“Hallucinations”

If you ask anyone using LLMs what the biggest challenge with using them is, “Hallucinations” is one of the first answers that will come up. That is LLMs “make stuff up”. They “invent facts” of all kinds, famously inventing case law that the lawyer did not validate.

One. What LLMs Do

The word “hallucination” suggests a misunderstanding of what LLMs are doing. It implies that there’s a distinction between what an LLM is doing when it generates true and accurate text and what it’s doing when it “doesn’t know the answer”.

When I tell you about my holiday at the beach, I’m remembering something I experienced. When I tell you about my holiday on the moon, I’m making up a story. But, for an LLM, these two outputs involve precisely the same process. LLMs are just numbers flowing through huge matrices of other numbers; there is no “know” or “don’t know”, there’s no “remember” or “learned”, let alone “made up”. There’s just a probability distribution that indicates what word would probably come next in the kind of text that was in its training data.

This also means that LLMs don’t “know” when they’re “unsure” of something. There is no way for an LLM to attach a probability or likelihood to the veracity of its own output. The only probabilities it knows are those of the next word appearing in a sequence of text, completely devoid of meaning (let alone truth).

So, the phenomenon we call hallucination is a judgement entirely dependent upon us and has nothing to do with the LLM.

Two. Fixing the Problem

The fact that we use the word “hallucination” means we don’t really know what LLMs are doing. And that means we also don’t know how to fix the problem. Ever since ChatGPT launched, we’ve been waiting for different providers to release bigger models trained on more data. “The more parameters, the less hallucination”, we believe. But this problem is not going to go away if we give LLMs more weights or more training data. Again, it’s what they do. It’s also not going to go away if we give them more context. So all the talk about “RAG” (Retrieval-Augmented Generation) solving the problem of hallucination is also completely mistaken. It helps with this phenomenon, but it doesn’t change the fact that, again:

LLMs are just numbers flowing through huge matrices of other numbers; there is no “know” or “don’t know”, there’s no “remember” or “learned”, let alone “made up”. There’s just a probability distribution that indicates what word would probably come next in the kind of text that was in its training data.

Using the word “hallucination” seems (to me at least) to suggest that there is a way to fix it. But it’s literally what they’re designed to do.

Another way to think of this is that LLMs are designed to produce sequences that look like human-created text and appear to have meaning. That process produces both accurate statements and “hallucinations”, because both “accurate statements and hallucinations” are “sequences that look like human-created text and appear to have meaning”.

Three. What LLMs Are

I deferred this point to the end, because it’s well known, and I think the first reason is more important. But the last concern I have with “hallucination” is that of anthropomorphism. I am concerned that we’re giving LLMs too much implicit agency.

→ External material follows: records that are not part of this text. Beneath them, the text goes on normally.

-- ==== Sys2Proof/Machine/Twin.lean ====
section
/-! DEFINITION. Twin senders: epochs, Yo-yo messages and heartbeats, the twin state table, takeovers, demotion, the planned
swap, WITNESS packets at a sender and the management view; a tile's loss of its source (spec/12_twin_redundancy.md R278 to
R300). -/

namespace Sys2Proof.Machine

/-- TWIN_STAT.STATE. -/
def Dev.twinState (d : Dev) : Nat := d.get TWIN_STAT_STATE

/-! Agreement of the inventory with what either sender hears (R299). -/

/-- INV of a position. -/
def Dev.invBit (d : Dev) (x q : Nat) : Bool :=
  if q < 32 then natBit (d.get (TWIN_INV_LO_MAP x)) q else natBit (d.get (TWIN_INV_HI_MAP x)) (q - 32)

/-- Presence of a position as the peer reports it. -/
def Dev.peerBit (d : Dev) (x q : Nat) : Bool :=
  if q < 32 then natBit (d.get (TWIN_PEER_LO_MAP x)) q else natBit (d.get (TWIN_PEER_HI_MAP x)) (q - 32)

/-- A position is reachable when either sender of the pair hears it. -/
def Dev.reach (d : Dev) (x q : Nat) : Bool := d.isPresent x q || d.peerBit x q

/-- STALE of a position. -/
def Dev.staleBit (d : Dev) (x q : Nat) : Bool :=
  if q < 32 then natBit (d.get (TWIN_STALE_LO_MAP x)) q else natBit (d.get (TWIN_STALE_HI_MAP x)) (q - 32)

/-- The device with STALE of a position set or cleared. -/
def Dev.setStale (x q : Nat) (b : Bool) (d : Dev) : Dev :=
  if q < 32 then d.set (TWIN_STALE_LO_MAP x) (natSetBit (d.get (TWIN_STALE_LO_MAP x)) q b)
  else d.set (TWIN_STALE_HI_MAP x) (natSetBit (d.get (TWIN_STALE_HI_MAP x)) (q - 32) b)

/-- A position's agreement is looked at again: how long it has been out, and STALE clears when it is back. -/
def Dev.noteAgreement (x q : Nat) (d : Dev) : Dev :=
  let hit (e : Nat × Nat × Nat) : Bool := e.1 == x && e.2.1 == q
  if d.invBit x q == d.reach x q then
    { d.setStale x q false with twin.stale := d.twin.stale.filter fun e => !hit e }
  else if d.twin.stale.any hit then d
  else { d with twin.stale := d.twin.stale ++ [(x, q, d.ticks)] }

/-- Every position of every port. -/
def Dev.noteAgreements (d : Dev) : Dev :=
  d.each allPorts fun d x => d.each (List.range 64) fun d q => d.noteAgreement x q

/-- PRESENCE_TIMEOUT: no WITNESS of a position for 3 ms (R175). -/
def execPresenceTimeout (port : Port) (position : Fin 64) (s : State) : Host.Outcome State Fault Refusal :=
  let x : Nat := port
  let q : Nat := position
  runIf (fun st d => isSender st && d.awake && (d.port x).present.any fun e => e.1 == q && decide (e.2 + ms 3 ≤ d.ticks))
    (fun _ d => (d.modPort x fun p => { p with present := p.present.filter fun e => e.1 != q }).noteAgreement x q) s

/-- STALE_TIMEOUT: a position out of agreement for 100 ms (R299). -/
def execStaleTimeout (port : Port) (position : Fin 64) (s : State) : Host.Outcome State Fault Refusal :=
  let x : Nat := port
  let q : Nat := position
  runIf (fun st d => isSender st && d.awake && !d.staleBit x q && d.invBit x q != d.reach x q &&
      d.twin.stale.any fun e => e.1 == x && e.2.1 == q && d.passed e.2.2 (ms 100))
    (fun st d => ((d.setStale x q true).event st EV_TWIN_RECONCILE x q (b2n (d.invBit x q) + 2 * b2n (d.reach x q))).raise
      IRQ_TWIN) s

/-! SYNCED (R289). -/

/-- The peer has present positions on a port. -/
def Dev.peerHas (d : Dev) (x : Nat) : Bool := d.getb (TWIN_PEER_LO_MAP x) || d.getb (TWIN_PEER_HI_MAP x)

/-- Whether the conditions of SYNCED hold. -/
def Dev.syncedNow (d : Dev) : Bool :=
  d.twinState == W_STANDBY && d.getb TWIN_STAT_YOYO_OK && d.twin.steps.all id &&
  allPorts.all fun x => d.portMode x != M_LISTEN || !d.peerHas x || d.rxUp x

/-- SYNCED is looked at again; a change raises cause TWIN, and goes out in a message at once (R283). -/
def Dev.updateSync (d : Dev) : Dev :=
  let new := d.syncedNow
  if d.getb TWIN_STAT_SYNCED == new then d
  else { d.setb TWIN_STAT_SYNCED new with
    twin.syncedSince := if new then some d.ticks else none
    twin.sendNow := true }.raise IRQ_TWIN

/-! States and modes (R287, R290). -/

/-- The sender enters a twin state. -/
def Dev.enterTwin (s : Nat) (d : Dev) : Dev :=
  if d.twinState == s then d
  else
    { d.set TWIN_STAT_STATE s with
      twin.since := d.ticks
      twin.sendNow := true
      twin.peerSinceStandby := false
      twin.steps := []
      twin.lastPeerFrame := none }.raise IRQ_TWIN

/-- A port takes a mode. With EN the twin logic sets its TXIDLE; a port that leaves FEED discards its frame packets (R286).
`t` is the wall time from which it feeds (R287, R288). -/
def Dev.setMode (st : Straps) (x m t : Nat) (d : Dev) : Dev :=
  if d.portMode x == m then d
  else
    let w := d.get TWIN_STAT_MODES
    let d1 := (d.set TWIN_STAT_MODES (w - d.portMode x * 4 ^ x + m * 4 ^ x)).raise IRQ_TWIN
    let d2 := if m == M_FEED then { d1 with twin.sendNow := true, twin.feedAt := setAt d1.twin.feedAt x t }
      else { d1 with twin.sendNow := true }.stopFeeding x
    if !d.twin.en then d2
    else if m == M_LISTEN then d2.opTxidleSet st x
    else if d.portMode x == M_LISTEN then d2.opTxidleClear st x
    else d2

/-- Every port takes a mode. -/
def Dev.setModes (st : Straps) (m t : Nat) (d : Dev) : Dev := d.each allPorts fun d x => d.setMode st x m t

/-- A WITNESS names a source other than this sender: the one that feeds from the other end. -/
def WitRec.names (d : Dev) (w : WitRec) : Bool := w.valid && w.tail != d.getb (XPT_CHAIN_END w.port)

/-- The WITNESSes of the last `n` ticks. -/
def Dev.witsIn (d : Dev) (n : Nat) : List WitRec := d.twin.wits.filter fun w => decide (d.ticks < w.tick + n)

/-- The highest of a list, with a floor. -/
def maxOf (l : List Nat) (floor : Nat) : Nat := l.foldl max floor

/-- Emax (R279). -/
def Dev.epochMax (d : Dev) : Nat :=
  maxOf ((d.witsIn (ms 10)).map WitRec.epoch ++ [d.get TWIN_PEER_EPOCH_EPOCH, d.savedEpoch]) (d.get TWIN_EPOCH_EPOCH)

/-- The sender becomes ACTIVE with a new epoch, and every port feeds from a wall time on (R279, R287). -/
def Dev.becomeActive (st : Straps) (t : Nat) (d : Dev) : Dev :=
  let e := (d.epochMax + 1) % 2 ^ 32
  ((((d.set TWIN_EPOCH_EPOCH e).saveEpoch e).enterTwin W_ACTIVE).setModes st M_FEED t).updateSync

/-- A standby's epoch: the peer's latest minus 1, before any message that of the WITNESSes, else as before (R279). -/
def Dev.standbyEpoch (d : Dev) : Dev :=
  if d.twinState != W_STANDBY then d
  else if d.twin.peerSinceStandby then d.set TWIN_EPOCH_EPOCH (d.get TWIN_PEER_EPOCH_EPOCH - 1)
  else
    match ((d.witsIn (ms 10)).filter fun w => w.names d).map WitRec.epoch with
    | [] => d
    | e :: es => d.set TWIN_EPOCH_EPOCH (maxOf es e - 1)

/-- The sender becomes STANDBY, every port in LISTEN. `heard` says that a Yo-yo message brings it there. -/
def Dev.becomeStandby (st : Straps) (heard : Bool) (d : Dev) : Dev :=
  let d1 := d.enterTwin W_STANDBY
  ((({ d1 with twin.peerSinceStandby := heard }).setModes st M_LISTEN 0).standbyEpoch).updateSync

/-- Entry to INIT: EN is read; without it the sender is ACTIVE at once (R290, R403). With it the twin logic owns TXIDLE, which
is 1 on the ports in LISTEN (R287). -/
def Dev.enterInit (st : Straps) (d : Dev) : Dev :=
  let d1 := { d with twin.en := d.getb TWIN_CTRL_EN, twin.since := d.ticks }
  if d1.twin.en then d1.each (allPorts.filter fun x => d1.portMode x == M_LISTEN) fun d x => d.opTxidleSet st x
  else d1.becomeActive st d.now

/-! Heartbeats (R285). -/

/-- The tick from which the absence of the peer's heartbeat on a port is counted. -/
def Dev.hbFrom (d : Dev) (x : Nat) : Nat :=
  let t := max d.twin.since (nth d.twin.rxUpAt x 0)
  match nth d.twin.lastHb x none with
  | some h => max t h
  | none => t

There’s a host of problems with giving LLMs agency. Perhaps the most troubling one is that I see people deferring responsibility to them. I hear the logic “we let people do this task and they don’t get 100% accuracy, so we may as well let the LLM do it”. That argument is fine for tasks with a high threshold for error (i.e., low cost of inaccuracy). But it is a stupid argument in cases where errors matter, because an LLM will never be held responsible.

A computer cannot be held accountable

In addition, we have the insane “research” that Anthropic has done to figure out whether LLMs might turn evil when we scale them up enough. Don’t get me wrong, I mostly love Anthropic. But this research is just nonsense, and it comes from this confused anthropomorphized view of what LLMs are. The fact that we use the language of hallucination is indicative of the fact that, at least subconsciously, we don’t know what they are: again, numbers flowing through matrices of other numbers.

Three. The Solution

I don’t know the solution. Some people have suggested:

BS (you can expand that in your own mind)
Confabulations
Probably a bunch of others.

I don’t like either of these options, because they still have the problem of anthropomorphization. The problem with finding a new word is that I want one that communicates either that “hallucinations” are the same thing as any other thing that LLMs produce (which obviates the need for a word), or I want to communicate that “hallucinations” are a subjective judgement we are making (which would really help remove agency). But I don’t have a good word to propose and, collectively, we’ve basically settled on hallucination. So what are ya gonna do except complain at the internet?